A healthy adult makes about 2 million blood cells every second. Ninety-nine percent are oxygen-carrying red blood cells — the other one percent are platelets and various white blood cells of the immune system. How all these different kinds of blood cells derive from "hematopoietic" stem cells in our bone marrow is the subject of intense research. However, most studies focus on that one percent — immune cells.
"It's a bit odd, but because red blood cells are enucleated and therefore hard to track by genetic markers, their production has been more or less ignored by the vast number of studies in the past couple of decades."
Camilla Forsberg PhD, Professor, Biomolecular Engineering, Baskin School of Engineering, University of California Santa Cruz, USA.
In a new study, published March 21 in Stem Cell Reports, Forsberg's lab overcame technical obstacles and put together a thorough accounting of blood cells from hematopoietic stem cells. Important research for understanding diseases such as anemia, and blood cancers such as leukemias and lymphomas.

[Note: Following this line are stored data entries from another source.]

-- ==== Sys2Proof/Laws/KeepReserve.lean ====
section
/-! SUPPORT. `Keep` for every operation and command of Reserve, Cue, Startup, Check. -/

namespace Sys2Proof.Machine

set_option linter.unusedVariables false
set_option linter.unusedSimpArgs false

theorem setCueState_keep {s0 s : State} (h : Keep s0 s) (a1 a2) : Keep s0 (@setCueState s a1 a2) := by
  unfold setCueState
  with_reducible repeat' (first | assumption | apply setNat_keep)

theorem abandonAuto_keep {s0 s : State} (h : Keep s0 s) (a1) : Keep s0 (@abandonAuto s a1) := by
  unfold abandonAuto
  with_reducible repeat' (first
    | assumption | apply Keep.ite | apply abandonMove_keep | simp only [keep_mk] | apply Keep.core | split)

theorem retireEngine_keep {s0 s : State} (h : Keep s0 s) (a1 a2) : Keep s0 (@retireEngine s a1 a2) := by
  unfold retireEngine
  with_reducible repeat' (first | assumption | apply Keep.ite | apply askMove_keep | apply setRsvState_keep | split)

theorem startTest_keep {s0 s : State} (h : Keep s0 s) : Keep s0 (@startTest s) := by
  unfold startTest
  with_reducible repeat' (first
    | assumption | apply Keep.ite | apply setRsvState_keep | simp only [keep_mk] | apply Keep.core | split)

theorem addTests_keep {s0 s : State} (h : Keep s0 s) (a1) : Keep s0 (@addTests s a1) := by
  unfold addTests
  with_reducible repeat' (first | assumption | apply startTest_keep | simp only [keep_mk] | apply Keep.core)

theorem testLeaves_keep {s0 s : State} (h : Keep s0 s) : Keep s0 (@testLeaves s) := by
  unfold testLeaves
  with_reducible repeat' (first | assumption | apply addTests_keep)

theorem landRsvCmd_keep {s0 s : State} (h : Keep s0 s) (a1) : Keep s0 (@landRsvCmd s a1) := by
  unfold landRsvCmd
  with_reducible repeat' (first
    | assumption | apply Keep.ite | apply askMove_keep | apply retireEngine_keep | apply testLeaves_keep | apply addTests_keep
    | apply setNat_keep | simp only [keep_mk] | apply Keep.core)

theorem setCue_keep {s0 s : State} (h : Keep s0 s) (a1 a2) : Keep s0 (@setCue s a1 a2) := by
  unfold setCue
  with_reducible repeat' (first | assumption | apply Keep.ite | simp only [keep_mk] | apply Keep.core)

theorem cueChecks_keep {s0 s : State} (h : Keep s0 s) (a1 a2) : Keep s0 (@cueChecks s a1 a2) := by
  unfold cueChecks
  with_reducible repeat' (first | assumption | apply setCue_keep | apply setCueState_keep)

theorem cueSilence_keep {s0 s : State} (h : Keep s0 s) (a1) : Keep s0 (@cueSilence s a1) := by
  unfold cueSilence
  with_reducible repeat' (first | assumption | apply setCue_keep)

theorem landCueEn_keep {s0 s : State} (h : Keep s0 s) (a1 a2) : Keep s0 (@landCueEn s a1 a2) := by
  unfold landCueEn
  with_reducible repeat' (first
    | assumption | apply Keep.ite | apply cueChecks_keep | apply setCue_keep | apply setCueState_keep | apply cueSilence_keep)

theorem landCueVpk_keep {s0 s : State} (h : Keep s0 s) (a1 a2) : Keep s0 (@landCueVpk s a1 a2) := by
  unfold landCueVpk
  with_reducible repeat' (first | assumption | apply setCue_keep)

theorem startFwUpdate_keep {s0 s : State} (h : Keep s0 s) (a1) : Keep s0 (@startFwUpdate s a1) := by
  unfold startFwUpdate
  with_reducible repeat' (first | assumption | apply setNat_keep | simp only [keep_mk] | apply Keep.core)

theorem quietNet_keep {s0 s : State} (h : Keep s0 s) : Keep s0 (@quietNet s) := by
  unfold quietNet
  with_reducible repeat' (first | assumption | apply stopStreams_keep | simp only [keep_mk] | apply Keep.core)

theorem quietPtp_keep {s0 s : State} (h : Keep s0 s) : Keep s0 (@quietPtp s) := by
  unfold quietPtp
  with_reducible repeat' (first
    | assumption | apply Keep.ite | apply ptpDecide_keep | apply refLost_keep | apply Keep.foldl | simp only [keep_mk]
    | (intro _; intros; try dsimp -zeta only))

theorem landQuiet_keep {s0 s : State} (h : Keep s0 s) : Keep s0 (@landQuiet s) := by
  unfold landQuiet
  with_reducible repeat' (first
    | assumption | apply Keep.ite | apply quietNet_keep | apply reportGroups_keep | apply haltWork_keep | apply alarm_keep
    | apply quietPtp_keep | apply setFlag_keep | apply ptpDecide_keep | simp only [keep_mk] | apply Keep.core | split)

theorem refreshFaults_keep {s0 s : State} (h : Keep s0 s) : Keep s0 (@refreshFaults s) := by
  unfold refreshFaults
  with_reducible repeat' (first | assumption | apply setNat_keep | apply Keep.foldl | (intro _; intros; try dsimp -zeta only))

theorem execCueRetry_keep (s0 : State) (a0) : KeepOut s0 (@execCueRetry a0 s0) := by
  unfold execCueRetry
  with_reducible repeat' (first
    | apply KeepOut.next | exact Keep.refl _ | apply Keep.ite | apply cueChecks_keep | apply setNat_keep)

theorem withChanges_keep {s0 s : State} (h : Keep s0 s) (a1) : Keep s0 (@withChanges s a1) := by
  unfold withChanges
  with_reducible repeat' (first | assumption | apply setObj_keep | apply Keep.foldl | (intro _; intros; try dsimp -zeta only))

"We're trying to understand the balance of production of blood cells and immune cells, which goes wrong in many kinds of disorders," explains Forsberg.
How hematopoietic stem cells give rise to mature blood cells involves knowing how multiple progenitor cells progressively commit to a specific fate as cells mature. A major decision is whether to become lymphoid progenitor cells, that give rise to white blood cells called lymphocytes, or myeloid progenitor cells, that give rise to other kinds of white blood cells, red blood cells and platelets. The majority of cells in bone marrow are myeloid.
Quantitative analyses of mature hematopoietic stem cells (HSCs) and multiple hematopoietic progenitor populations — by the absolute numbers of mature cell types produced by each progenitor cell, reveals a striking erythroid dominance. This new insight prompts an erythroid-focused model of differentiation.
The new study found all progenitor cells with myeloid potential produce far more red blood cells than any other cell type. Surprising, as in many previous studies progenitor cells grown in cell cultures ("in vitro") had limited capacity to produce red blood cells and platelets. Forsberg believes those results were an artifact of culturing conditions.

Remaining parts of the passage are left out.